When he didn’t comply, she eased his forehead backward with the heel of her hand and dabbed at his nostrils with a gauze pad. He grabbed her wrist. Was it his imagination, or did her pulse leap under his fingers?
Their gazes met. Her pupils widened. No, it hadn’t been imagination.
He let her go, easing her back slightly in the same motion. “Look, I need to call my office. Let them know where I am.”
She yanked her gaze away and turned her back to him to put her supplies away. A warning buzz replaced the drumbeat in Clint’s veins.
“I’m sorry,” she said. “I can’t let you use the phone. There’s a media blackout. It’s against—”
“I’m not going to call the media. I’m going to call the Rangers. The search for your damn monkey is going to be huge. There are dozens of little towns surrounding the national forest. The evacuation alone is going to eat up nearly every law-enforcement resource in the state. I have to make sure there’re enough cops ready to back us—”
She wheeled. They stood so close that the top of her head was practically under his chin. Her mouth was just inches below his. It opened to speak, paused. He felt the warm rush of her breath. Smelled her mint toothpaste.
“There isn’t going to be an evacuation,” she said.
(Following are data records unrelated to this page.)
/-- The check values of the CRC-64 of R449 and of the CRC-32 of R517: both of the bytes "123456789". -/
theorem test_crcs : crc64 [0x31, 0x32, 0x33, 0x34, 0x35, 0x36, 0x37, 0x38, 0x39] = 0x6C40DF5F0B497347
    ∧ crc32 [0x31, 0x32, 0x33, 0x34, 0x35, 0x36, 0x37, 0x38, 0x39] = 0xCBF43926 := by decide +kernel

/-- The lane of a bit of a word of a row and back (03 R103), and the group of slot 7 at two groups in use (03 R107). -/
theorem test_lanes : bitOfLane 287 = (3, 71) ∧ laneOfBit 31 71 = 287 ∧ laneOfBit 30 0 = 2
    ∧ (let s := [2, 3, 4, 5, 6].foldl (fun s g => s.setRf (.vcGroup 0 .up g) 36 1 1) (dev [])
      s.healthyGroups 0 .up = [0, 1, 7] ∧ s.inUse 0 .up = [0, 1] ∧ s.carrier 0 .up 7 = 1) := by decide +kernel

/-- The integer that an FP32 value is: the 3 infinities of the worked example of 09. -/
theorem test_infCount : (fp32 0x40400000).toInt = 3 ∧ (fp32 0xC0400000).toInt = -3 := by decide +kernel

/-! ### Single steps -/

/-- A taken branch of the worked example of 02: 16 bytes back. -/
theorem test_branch : (exec (.brNe 0 5 0 0xFFC) (at0 (.br .ne 5 0 0xFFC) [0, 0, 0, 0, 0, 1])).casesOn
      (fun t => (t.core 0).pc == 0xFF0) (fun _ => false) (fun _ => false) = true := by decide +kernel

/-- A command at the front of the queue is taken; an idle block stays. -/
theorem test_step : (step ({ at0 .fence with pending := [.fence 0, .icinv 0] } : State)).casesOn
      (fun t => t.pending == [.icinv 0]) (fun _ => false) (fun _ => false) = true := by decide +kernel

end Sys2Proof.Tests
end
Worry lines fanned out from the corners of her chicory-coffee eyes and her mouth.
“What do mean, no evacuation?”
With one last, suffering look, she ducked away. Her hands shook as she screwed the cap on the peroxide bottle and shoved the bloody gauze into a plastic bag.
“They—” She cut herself off, stumbling over her words. “It’s safer if everyone just stays in their homes,” she claimed, sounding as though she was reading a prepared statement. Or propaganda. She kept her eyes carefully averted and her hands busy, closing the first aid kit and stowing it in her trunk.